Top of DATA FOR THE TASK

-- ==== Sys2Proof/Machine/Alu.lean ====
section
/-! DEFINITION. Arithmetic and logic (`45_alu.md` R280-R291). -/

namespace Sys2Proof.Machine

/-- R281-R288 on an operand value: A and all four flags. -/
def aluApply (op : AluOp) (v : Byte) (s : State) : State :=
  (s.setA (alu op s.regs.a v s.regs.f).1).setF (alu op s.regs.a v s.regs.f).2

/-- R280: the register and the (HL) form. -/
def opAlu (op : AluOp) (o : Operand8) (s : State) : Res State :=
  andThen (readOperand o s) fun (v, s1) => .next ((aluApply op v s1).took (cyclesBy o 1 2))

/-- R280: the immediate form. -/
def opAluImm (op : AluOp) (n : Byte) (s : State) : Res State := .next ((aluApply op n s).took 2)

/-- R290: ADD HL,rr. -/
def opAddHL (r : R16) (s : State) : Res State :=
  .next (((s.setHL (s.regs.hl + s.regs.get16 r)).setF (addHLFlags s.regs.hl (s.regs.get16 r) s.regs.f)).took 2)

/-- R290: ADD HL,BC (09). -/
def execAdd_hl_bc (s : State) : Res State := opAddHL .bc s

/-- R290: ADD HL,DE (19). -/
def execAdd_hl_de (s : State) : Res State := opAddHL .de s

/-- R290: ADD HL,HL (29). -/
def execAdd_hl_hl (s : State) : Res State := opAddHL .hl s

/-- R290: ADD HL,SP (39). -/
def execAdd_hl_sp (s : State) : Res State := opAddHL .sp s

/-- R281: ADD A,B (80). -/
def execAdd_a_b (s : State) : Res State := opAlu .add (.reg .b) s

/-- R281: ADD A,C (81). -/
def execAdd_a_c (s : State) : Res State := opAlu .add (.reg .c) s

/-- R281: ADD A,D (82). -/
def execAdd_a_d (s : State) : Res State := opAlu .add (.reg .d) s

/-- R281: ADD A,E (83). -/
def execAdd_a_e (s : State) : Res State := opAlu .add (.reg .e) s

/-- R281: ADD A,H (84). -/
def execAdd_a_h (s : State) : Res State := opAlu .add (.reg .h) s

/-- R281: ADD A,L (85). -/
def execAdd_a_l (s : State) : Res State := opAlu .add (.reg .l) s

/-- R281: ADD A,(HL) (86). -/
def execAdd_a_atHL (s : State) : Res State := opAlu .add .atHL s

/-- R281: ADD A,A (87). -/
def execAdd_a_a (s : State) : Res State := opAlu .add (.reg .a) s

/-- R282: ADC A,B (88). -/
def execAdc_a_b (s : State) : Res State := opAlu .adc (.reg .b) s

/-- R282: ADC A,C (89). -/
def execAdc_a_c (s : State) : Res State := opAlu .adc (.reg .c) s

/-- R282: ADC A,D (8A). -/
def execAdc_a_d (s : State) : Res State := opAlu .adc (.reg .d) s

/-- R282: ADC A,E (8B). -/
def execAdc_a_e (s : State) : Res State := opAlu .adc (.reg .e) s

/-- R282: ADC A,H (8C). -/
def execAdc_a_h (s : State) : Res State := opAlu .adc (.reg .h) s

/-- R282: ADC A,L (8D). -/
def execAdc_a_l (s : State) : Res State := opAlu .adc (.reg .l) s

/-- R282: ADC A,(HL) (8E). -/
def execAdc_a_atHL (s : State) : Res State := opAlu .adc .atHL s

/-- R282: ADC A,A (8F). -/
def execAdc_a_a (s : State) : Res State := opAlu .adc (.reg .a) s

/-- R283: SUB B (90). -/
def execSub_b (s : State) : Res State := opAlu .sub (.reg .b) s

/-- R283: SUB C (91). -/
def execSub_c (s : State) : Res State := opAlu .sub (.reg .c) s

/-- R283: SUB D (92). -/
def execSub_d (s : State) : Res State := opAlu .sub (.reg .d) s

/-- R283: SUB E (93). -/
def execSub_e (s : State) : Res State := opAlu .sub (.reg .e) s

/-- R283: SUB H (94). -/
def execSub_h (s : State) : Res State := opAlu .sub (.reg .h) s

/-- R283: SUB L (95). -/
def execSub_l (s : State) : Res State := opAlu .sub (.reg .l) s

/-- R283: SUB (HL) (96). -/
def execSub_atHL (s : State) : Res State := opAlu .sub .atHL s

/-- R283: SUB A (97). -/
def execSub_a (s : State) : Res State := opAlu .sub (.reg .a) s

/-- R284: SBC A,B (98). -/
def execSbc_a_b (s : State) : Res State := opAlu .sbc (.reg .b) s

/-- R284: SBC A,C (99). -/
def execSbc_a_c (s : State) : Res State := opAlu .sbc (.reg .c) s

/-- R284: SBC A,D (9A). -/
def execSbc_a_d (s : State) : Res State := opAlu .sbc (.reg .d) s

/-- R284: SBC A,E (9B). -/
def execSbc_a_e (s : State) : Res State := opAlu .sbc (.reg .e) s

/-- R284: SBC A,H (9C). -/
def execSbc_a_h (s : State) : Res State := opAlu .sbc (.reg .h) s

/-- R284: SBC A,L (9D). -/
def execSbc_a_l (s : State) : Res State := opAlu .sbc (.reg .l) s

/-- R284: SBC A,(HL) (9E). -/
def execSbc_a_atHL (s : State) : Res State := opAlu .sbc .atHL s

/-- R284: SBC A,A (9F). -/
def execSbc_a_a (s : State) : Res State := opAlu .sbc (.reg .a) s

/-- R285: AND B (A0). -/
def execAnd_b (s : State) : Res State := opAlu .and (.reg .b) s

/-- R285: AND C (A1). -/
def execAnd_c (s : State) : Res State := opAlu .and (.reg .c) s

/-- R285: AND D (A2). -/
def execAnd_d (s : State) : Res State := opAlu .and (.reg .d) s

/-- R285: AND E (A3). -/
def execAnd_e (s : State) : Res State := opAlu .and (.reg .e) s

/-- R285: AND H (A4). -/
def execAnd_h (s : State) : Res State := opAlu .and (.reg .h) s

/-- R285: AND L (A5). -/
def execAnd_l (s : State) : Res State := opAlu .and (.reg .l) s

/-- R285: AND (HL) (A6). -/
def execAnd_atHL (s : State) : Res State := opAlu .and .atHL s

/-- R285: AND A (A7). -/
def execAnd_a (s : State) : Res State := opAlu .and (.reg .a) s

/-- R286: XOR B (A8). -/
def execXor_b (s : State) : Res State := opAlu .xor (.reg .b) s

/-- R286: XOR C (A9). -/
def execXor_c (s : State) : Res State := opAlu .xor (.reg .c) s

/-- R286: XOR D (AA). -/
def execXor_d (s : State) : Res State := opAlu .xor (.reg .d) s

/-- R286: XOR E (AB). -/
def execXor_e (s : State) : Res State := opAlu .xor (.reg .e) s

/-- R286: XOR H (AC). -/
def execXor_h (s : State) : Res State := opAlu .xor (.reg .h) s

/-- R286: XOR L (AD). -/
def execXor_l (s : State) : Res State := opAlu .xor (.reg .l) s

/-- R286: XOR (HL) (AE). -/
def execXor_atHL (s : State) : Res State := opAlu .xor .atHL s

/-- R286: XOR A (AF). -/
def execXor_a (s : State) : Res State := opAlu .xor (.reg .a) s

/-- R287: OR B (B0). -/
def execOr_b (s : State) : Res State := opAlu .or (.reg .b) s

/-- R287: OR C (B1). -/
def execOr_c (s : State) : Res State := opAlu .or (.reg .c) s

/-- R287: OR D (B2). -/
def execOr_d (s : State) : Res State := opAlu .or (.reg .d) s

/-- R287: OR E (B3). -/
def execOr_e (s : State) : Res State := opAlu .or (.reg .e) s

/-- R287: OR H (B4). -/
def execOr_h (s : State) : Res State := opAlu .or (.reg .h) s

/-- R287: OR L (B5). -/
def execOr_l (s : State) : Res State := opAlu .or (.reg .l) s

/-- R287: OR (HL) (B6). -/
def execOr_atHL (s : State) : Res State := opAlu .or .atHL s

/-- R287: OR A (B7). -/
def execOr_a (s : State) : Res State := opAlu .or (.reg .a) s

/-- R288: CP B (B8). -/
def execCp_b (s : State) : Res State := opAlu .cp (.reg .b) s

/-- R288: CP C (B9). -/
def execCp_c (s : State) : Res State := opAlu .cp (.reg .c) s

/-- R288: CP D (BA). -/
def execCp_d (s : State) : Res State := opAlu .cp (.reg .d) s

/-- R288: CP E (BB). -/
def execCp_e (s : State) : Res State := opAlu .cp (.reg .e) s

/-- R288: CP H (BC). -/
def execCp_h (s : State) : Res State := opAlu .cp (.reg .h) s

/-- R288: CP L (BD). -/
def execCp_l (s : State) : Res State := opAlu .cp (.reg .l) s

/-- R288: CP (HL) (BE). -/
def execCp_atHL (s : State) : Res State := opAlu .cp .atHL s

/-- R288: CP A (BF). -/
def execCp_a (s : State) : Res State := opAlu .cp (.reg .a) s

/-- R281: ADD A,d8 (C6). -/
def execAdd_a_d8 (n : Byte) (s : State) : Res State := opAluImm .add n s

/-- R282: ADC A,d8 (CE). -/
def execAdc_a_d8 (n : Byte) (s : State) : Res State := opAluImm .adc n s

/-- R283: SUB d8 (D6). -/
def execSub_d8 (n : Byte) (s : State) : Res State := opAluImm .sub n s

/-- R284: SBC A,d8 (DE). -/
def execSbc_a_d8 (n : Byte) (s : State) : Res State := opAluImm .sbc n s

/-- R285: AND d8 (E6). -/
def execAnd_d8 (n : Byte) (s : State) : Res State := opAluImm .and n s

/-- R291: ADD SP,e8 (E8). -/
def execAdd_sp_e8 (n : Byte) (s : State) : Res State := .next (((s.setSP (s.regs.sp + sext16 n)).setF (spAddFlags s.regs.sp n)).took 4)

/-- R286: XOR d8 (EE). -/
def execXor_d8 (n : Byte) (s : State) : Res State := opAluImm .xor n s

/-- R287: OR d8 (F6). -/
def execOr_d8 (n : Byte) (s : State) : Res State := opAluImm .or n s

/-- R288: CP d8 (FE). -/
def execCp_d8 (n : Byte) (s : State) : Res State := opAluImm .cp n s

end Sys2Proof.Machine
end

Bottom of DATA FOR THE TASK

TASK DETAILS. The expected result is a copy of each line in the records where "aluApply" appears.

EXERCISE ANSWER.
def aluApply (op : AluOp) (v : Byte) (s : State) : State :=
  andThen (readOperand o s) fun (v, s1) => .next ((aluApply op v s1).took (cyclesBy o 1 2))
def opAluImm (op : AluOp) (n : Byte) (s : State) : Res State := .next ((aluApply op n s).took 2)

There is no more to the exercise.